Component (Version) |
Unix User ID | Groups | Functionality |
---|---|---|---|
Cloudera Manager (all versions) | cloudera-scm | cloudera-scm | Clusters managed by Cloudera Manager run Cloudera Manager Server, monitoring roles, and other Cloudera Server processes
as cloudera-scm.
Requires keytab file named cmf.keytab because name is hard-coded in Cloudera Manager. |
Apache Accumulo | accumulo | accumulo | Accumulo processes run as this user. |
Apache Flume | flume | flume | The sink that writes to HDFS as user must have write privileges. |
Apache HBase | hbase | hbase | The Master and the RegionServer processes run as this user. |
HDFS | hdfs | hdfs, hadoop | The NameNode and DataNodes run as this user, and the HDFS root directory as well as the directories used for edit logs should be owned by it. |
Apache Hive | hive | hive |
The HiveServer2 process and the Hive Metastore processes run as this user.
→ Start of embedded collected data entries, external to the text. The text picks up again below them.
-- ==== Sys2Proof/Machine/RegDefs.lean ====
section
/-! DEFINITION. The register map: one name per register of the manual's register tables (03 R84, 07 R190–R191, 08 R200–R212,
10 R267, 11 R282, 12 R303, 13 R331–R332, 14 R353, 16 R383, 17 R408, 18 R432, 19 R449, 20 R470, 23 R517, 24 R533), each with
its register block, offset, fields, access codes and reset value. -/

namespace Sys2Proof.Machine

/-- The kinds of register block of R28; a tile block holds router, interface, engine and queue parts (R29). -/
inductive Blk where
  | devctl | clk | time | ev | seam | hbm | prot | rcache | dma | quad | hp | tile | dbg
deriving DecidableEq, Repr

/-- The access codes of R7. -/
inductive Acc where
  | rw | ro | wo | rc | w1c | rws
deriving DecidableEq, Repr

/-- One field of a register: its bits, access code, reset value, and the encodings it allows (all, when the list is empty; R8). -/
structure Fld where
  hi : Nat
  lo : Nat
  acc : Acc
  reset : Nat
  ok : List (Nat × Nat)
deriving DecidableEq, Repr

/-- A register of a block: `n` of them at `off`, `stride` bytes apart. -/
structure RegInfo where
  blk : Blk
  off : Nat
  n : Nat
  stride : Nat
  flds : List Fld
deriving DecidableEq, Repr

/-- The registers, by name. -/
inductive Rg where
  | regionStatus | regionFault | thermDie | thermCtl | tripLog | railMv
  | vccioMv | carCtl | carStatus | refHz | syCtl | syFrac
  | syStatus | gcCtl | fcCtl | fcSrc | fcCountLo | fcCountHi
  | rstCause | leafGate | timeCtl | timeRateTh | timeAdjTh | ppsOffset
  | ppsWidth | slStatus | slRootIdLo | slRootIdHi | slDelay | slOffset
  | slAsym | tkCtl | tkStatus | tkSnapNs | tkSnapSecLo | tkSnapSecHi
  | tkSetNs | tkSetSecLo | tkSetSecHi | tkAdjLo | tkAdjHi | tkIncrLo
  | tkIncrHi | tkIncrNowLo | tkIncrNowHi | tkAlarmNs | tkAlarmSecLo | tkAlarmSecHi
  | tkAlarmPeriod | tkCapCtl | tkCapNs | tkCapSecLo | tkCapSecHi | evOwner
  | evRaise | evErrors | evCount | seamIdent | seamReset | seamStatus
  | seamFault | flexRole | replayLimit | seamCounts | privStatus | fabricRepair
  | hbmStatus | hbmCtl | hbmMap | hbmXor | hbmDisturb | hbmRt
  | hbmTim0Sh | hbmTim1Sh | hbmTim2Sh | hbmTim0 | hbmTim1 | hbmTim2
  | hbmFreeze | hbmFreezeRow | hbmCounts | hbmDelay | eccCountS | eccLogctlS
  | eccTestS | eccLogLoS | eccLogHiS | eccCountT | eccLogctlT | eccTestT
  | eccLogLoT | eccLogHiT | eccCountD | eccLogctlD | eccLogLoD | eccLogHiD
  | protStatus | protCounts | twinRange | twinCtl | pwinRange | pwinCtl
  | pwinRights | pwinMeta | pwinTamper | pwinFault | rcacheCounts | rcacheWin
  | deStatus | chCtl | chHeadLo | chHeadHi | chStatus | chDescLo
  | chDescHi | chMmLo | chMmHi | chCounts | quadStatus | quadCtl
  | quadReffreq | lnCtl | lnRate | lnRateF | lnTxeq | lnRxeq
  | lnState | lnCapLo | lnCapHi | lnPartnerLo | lnPartnerHi | lnMon
  | lnAn | lnTest | lnTestErr | lnUserpatLo | lnUserpatHi | lnMac
  | lnNetq | lnRxCounts | lnTxCounts | lnRmCounts | lnFecCounts | lnTxstampNs
  | lnTxstampSecLo | lnTxstampSecHi | lnTxstampStatus | lnSlStatus | lnSlIdLo | lnSlIdHi
  | lnHunt0 | lnHunt1 | lnHunt2 | lnHunt3 | lnHunt4 | lnHunt5
  | lnHunt6 | lnHunt7 | hpStatus | hpCounts | hpBar2Err | hpBar2AddrLo
  | hpBar2AddrHi | hpRelay | hpXlat | mpAddr | rtrApply | rtrLinkEn
  | rtrLinkEnSh | rtrStatus | rtrCreditSh | rtrCredit | rtrArbSh | rtrArb
  | rtrErrors | rtrFault | niCtl | niTimeout | niStatus | niErrors
  | routeLo | routeHi | routeCtl | engCtl | engStatus | engFault
  | engIrq | engEvselLo | engEvselHi | engDoorbell | engWdog | engWdcnt
  | engReturn | qCtl | qStatus | qCount | qErrors | qPushLo
  | qPushHi | qPushLastLo | qPushLastHi | qPushAbort | qPopLo | qPopHi
  | qPopFlags | dbgStatus | dbgEngSel | dbgEngCtl | dbgEngInject | dbgEngStatus
  | dbgEngSample | ebrk | trcCtl | trcEntry | refDbgCtl | refDbgStatus
  | refPc | refInject | puStatus | puCtl | puRam
deriving DecidableEq, Repr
A user must be defined for Hive access to its Metastore DB (for example, MySQL or Postgres) but it can be any identifier and does not correspond to a Unix uid. This is javax.jdo.option.ConnectionUserName in hive-site.xml. |
Apache HCatalog | hive | hive |
The WebHCat service (for REST access to Hive functionality) runs as the hive user. |
HttpFS | httpfs | httpfs |
The HttpFS service runs as this user. See HttpFS Security Configuration for instructions on how to generate the merged httpfs-http.keytab file. |
Hue | hue | hue |
Hue services run as this user. |
Hue Load Balancer | apache | apache | The Hue Load balancer has a dependency on the apache2 package that uses the apache user name. Cloudera Manager does not run processes using this user ID. |
Impala | impala | impala, hive | Impala services run as this user. |
Apache Kafka | kafka | kafka | Kafka brokers and mirror makers run as this user. |
Java KeyStore KMS | kms | kms | The Java KeyStore KMS service runs as this user. |
Key Trustee KMS | kms | kms | The Key Trustee KMS service runs as this user. |
Key Trustee Server | keytrustee | keytrustee | The Key Trustee Server service runs as this user. |
Kudu | kudu | kudu | Kudu services run as this user. |
MapReduce | mapred | mapred, hadoop | Without Kerberos, the JobTracker and tasks run as this user. The LinuxTaskController binary is owned by this user for Kerberos. |
Apache Oozie | oozie | oozie | The Oozie service runs as this user. |
Parquet | ~ | ~ | No special users. |
Apache Pig | ~ | ~ | No special users. |
Cloudera Search | solr | solr | The Solr processes run as this user. |
Apache Spark | spark | spark | The Spark History Server process runs as this user. |
Apache Sentry | sentry | sentry | The Sentry service runs as this user. |
Apache Sqoop | sqoop | sqoop | This user is only for the Sqoop1 Metastore, a configuration option that is not recommended. |
YARN | yarn | yarn, hadoop | Without Kerberos, all YARN services and applications run as this user. The LinuxContainerExecutor binary is owned by this user for Kerberos. |
Apache ZooKeeper | zookeeper | zookeeper | The ZooKeeper processes run as this user. It is not configurable. |
Keytabs and Keytab File Permissions
username/host.example.com@EXAMPLE.COMFor example, the Kerberos principal for Apache Flume would be:
flume/host.example.com@EXAMPLE.COM
Keytabs that contain multiple principals are merged automatically from individual keytabs by Cloudera Manager. If you do not use Cloudera Manager, you must merge the keytabs manually.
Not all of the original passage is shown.